Saturday, March 16, 2013
The long good-bye
Going on maternity leave from flying was a welcome break. Of course it is difficult knowing I have no income coming in on my end but to stop flying at 36 weeks meant nothing to me. I work with a company of over three hundred flight attendants in Denver alone so I rarely see or fly with the same group. Stepping away from that job has further enforced I have no emotional attachment to that line of work. Passengers don’t know I’m gone, pilots and flight attendants don’t know I’m gone (except the very few I’m friends with) and it’s the same thing day in and day out so I’m not missing anything important.
Stepping away from teaching fitness however, well it’s been a really long good-bye.
Anyone that knows me knows I have a hard time saying good-bye even to my friends I know I’ll see again in the next day or two. I’m one of those persons that lingers. I can’t ever quite cut the conversation. I am sure on more than one occasion I have annoyed my husband as he will be waiting in the car while I’m still saying my last good-byes at a get together. I’m that person that will say good-bye to you and walk the opposite way then turn around and watch you go when you probably don’t even know I’m watching you. I hate endings- whether that’s in a book, a movie or my own life. I stay awake far past when I should because I don’t want the day to end. I really try and hold on to each moment and that’s probably why I document so much of life in photographs. So I guess it should come as no surprise that I have spent the past few weeks trying to figure out how to say good-bye to teaching yoga, spin, kettlebells and barre.
I wrestled over when to take my leave- even extending it a week past when I thought I would. This weekend marks the last of my classes and I almost cried after yoga Saturday. I spent time after class lingering in the studio. I knew I would be back to take classes in the next few days but for me it would be the last time to lock the studio door as a teacher for awhile. It’s not that I don’t think I’ll ever be back, it’s just that I know the person who will come back won’t be the person that left. I’m stepping back to embark on one of life’s hardest and probably most important journey and the person who comes back and stands in front of class won’t be the same.
It’s hard letting that person go. The person who had the freedom to come and go as she pleases. The person who can get up at 7am on a Saturday and rush out of the house to teach an eager group of kore barre students. The person who can teach at 6am on a Friday then take a nap and go back out and teach spin at noon. The person who can have lunch after class with a friend or go get their hair done or run any other of those simple errands you take for granted when you don’t have a child in tow. I guess the current version of myself is grieving as she watches the simple life version walk away – knowing now I have to turn and walk into an uncertain life in another direction.
Some of my day classes I don’t know if I can come back to teach and that makes it hard. We don’t have family in town so I don’t have built in babysitters or child care lined up. I haven’t thought that far into the future yet but I know something will have to give. While I am excited to take some time for myself and to just enjoy these last few weeks of being “alone” I am also sad to be taking a step away from teaching. I have worked hard to build up relationships with my students and to build up my classes. I know that time will not stop just because I am gone and they may move on in the meantime. When you teach yoga and group fitness classes you get to a point where you realize that a lot of these students are there for YOU. To be inspired by you, to have you lead them and to have you kick their butts. And the ego inside wonders, “if I’m not there who will take care of them?” Of course my studio has many many great teachers who will in the meantime – I guess I just don’t want to be forgotten.

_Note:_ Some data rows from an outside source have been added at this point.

/-! ### setPending -/

@[simp] theorem State.setPending_pc (s : State) (v : Pending) : (s.setPending v).pc = s.pc := rfl
@[simp] theorem State.setPending_sp (s : State) (v : Pending) : (s.setPending v).sp = s.sp := rfl
@[simp] theorem State.setPending_a (s : State) (v : Pending) : (s.setPending v).a = s.a := rfl
@[simp] theorem State.setPending_b (s : State) (v : Pending) : (s.setPending v).b = s.b := rfl
@[simp] theorem State.setPending_x (s : State) (v : Pending) : (s.setPending v).x = s.x := rfl
@[simp] theorem State.setPending_x2 (s : State) (v : Pending) : (s.setPending v).x2 = s.x2 := rfl
@[simp] theorem State.setPending_curIndReg (s : State) (v : Pending) : (s.setPending v).curIndReg = s.curIndReg := rfl
@[simp] theorem State.setPending_ccr (s : State) (v : Pending) : (s.setPending v).ccr = s.ccr := rfl
@[simp] theorem State.setPending_pending (s : State) (v : Pending) : (s.setPending v).pending = v := rfl
@[simp] theorem State.setPending_wai (s : State) (v : Pending) : (s.setPending v).wai = s.wai := rfl
@[simp] theorem State.setPending_cycle (s : State) (v : Pending) : (s.setPending v).cycle = s.cycle := rfl
@[simp] theorem State.setPending_curCycles (s : State) (v : Pending) : (s.setPending v).curCycles = s.curCycles := rfl
@[simp] theorem State.setPending_mem (s : State) (v : Pending) : (s.setPending v).mem = s.mem := rfl
@[simp] theorem State.setPending_backup (s : State) (v : Pending) : (s.setPending v).backup = s.backup := rfl
@[simp] theorem State.setPending_cfg (s : State) (v : Pending) : (s.setPending v).cfg = s.cfg := rfl
@[simp] theorem State.setPending_draws (s : State) (v : Pending) : (s.setPending v).draws = s.draws := rfl
@[simp] theorem State.setPending_acc (s : State) (v : Pending) (r : Acc) : (s.setPending v).acc r = s.acc r := by cases r <;> rfl
@[simp] theorem State.setPending_ix (s : State) (v : Pending) : (s.setPending v).ix = s.ix := rfl
@[simp] theorem State.setPending_d (s : State) (v : Pending) : (s.setPending v).d = s.d := rfl

/-! ### setCycles -/

@[simp] theorem State.setCycles_pc (s : State) (m n : Nat) : (s.setCycles m n).pc = s.pc := rfl
@[simp] theorem State.setCycles_sp (s : State) (m n : Nat) : (s.setCycles m n).sp = s.sp := rfl
@[simp] theorem State.setCycles_a (s : State) (m n : Nat) : (s.setCycles m n).a = s.a := rfl
@[simp] theorem State.setCycles_b (s : State) (m n : Nat) : (s.setCycles m n).b = s.b := rfl
@[simp] theorem State.setCycles_x (s : State) (m n : Nat) : (s.setCycles m n).x = s.x := rfl
@[simp] theorem State.setCycles_x2 (s : State) (m n : Nat) : (s.setCycles m n).x2 = s.x2 := rfl
@[simp] theorem State.setCycles_curIndReg (s : State) (m n : Nat) : (s.setCycles m n).curIndReg = s.curIndReg := rfl
@[simp] theorem State.setCycles_ccr (s : State) (m n : Nat) : (s.setCycles m n).ccr = s.ccr := rfl
@[simp] theorem State.setCycles_pending (s : State) (m n : Nat) : (s.setCycles m n).pending = s.pending := rfl
@[simp] theorem State.setCycles_wai (s : State) (m n : Nat) : (s.setCycles m n).wai = s.wai := rfl
@[simp] theorem State.setCycles_cycle (s : State) (m n : Nat) : (s.setCycles m n).cycle = m := rfl
@[simp] theorem State.setCycles_curCycles (s : State) (m n : Nat) : (s.setCycles m n).curCycles = n := rfl
@[simp] theorem State.setCycles_mem (s : State) (m n : Nat) : (s.setCycles m n).mem = s.mem := rfl
@[simp] theorem State.setCycles_backup (s : State) (m n : Nat) : (s.setCycles m n).backup = s.backup := rfl
@[simp] theorem State.setCycles_cfg (s : State) (m n : Nat) : (s.setCycles m n).cfg = s.cfg := rfl
@[simp] theorem State.setCycles_draws (s : State) (m n : Nat) : (s.setCycles m n).draws = s.draws := rfl
@[simp] theorem State.setCycles_acc (s : State) (m n : Nat) (r : Acc) : (s.setCycles m n).acc r = s.acc r := by cases r <;> rfl
@[simp] theorem State.setCycles_ix (s : State) (m n : Nat) : (s.setCycles m n).ix = s.ix := rfl
@[simp] theorem State.setCycles_d (s : State) (m n : Nat) : (s.setCycles m n).d = s.d := rfl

So I have drawn out the good-bye. And sometimes stories don’t end like you think they will. There’s a scene in my favorite movie, “Big Fish,” where the son is talking to the dad at the end as the dad lay in the hospital bed dying and the son is telling the dad a story. In this story they escape from the hospital and the son takes the dad down by the river and to say good-bye and set him free and there’s every person the dad’s ever known there so say good-bye and wish him on his way. His whole life is there on the banks waving good-bye as the dad is put in the river by his son and sent out to sea. Of course in reality the dad is in the hospital bed and it’s just him and his son and that’s how he leaves this world. (I cry buckets every damn time I watch this part below)
And at the end of the day that’s how I left the respective studios this weekend. Without fan fare. Without a line of all the students I’d ever met waving good-bye; just a hug here and there and a lingering. Then it was just me alone as it was meant to be. Turning out the lights and closing and locking the door. Knowing I’ll be back in a new form when I do return and being ok with the uncertainty of the future. For me it took great courage to step into the shoes of a teacher so I guess it’s no surprise that it took the equal amount to know when it was time to step away. I’ll miss it I really will.
I guess that’s the true test of loving something – knowing when to let go but also the invitation to miss it when it’s gone.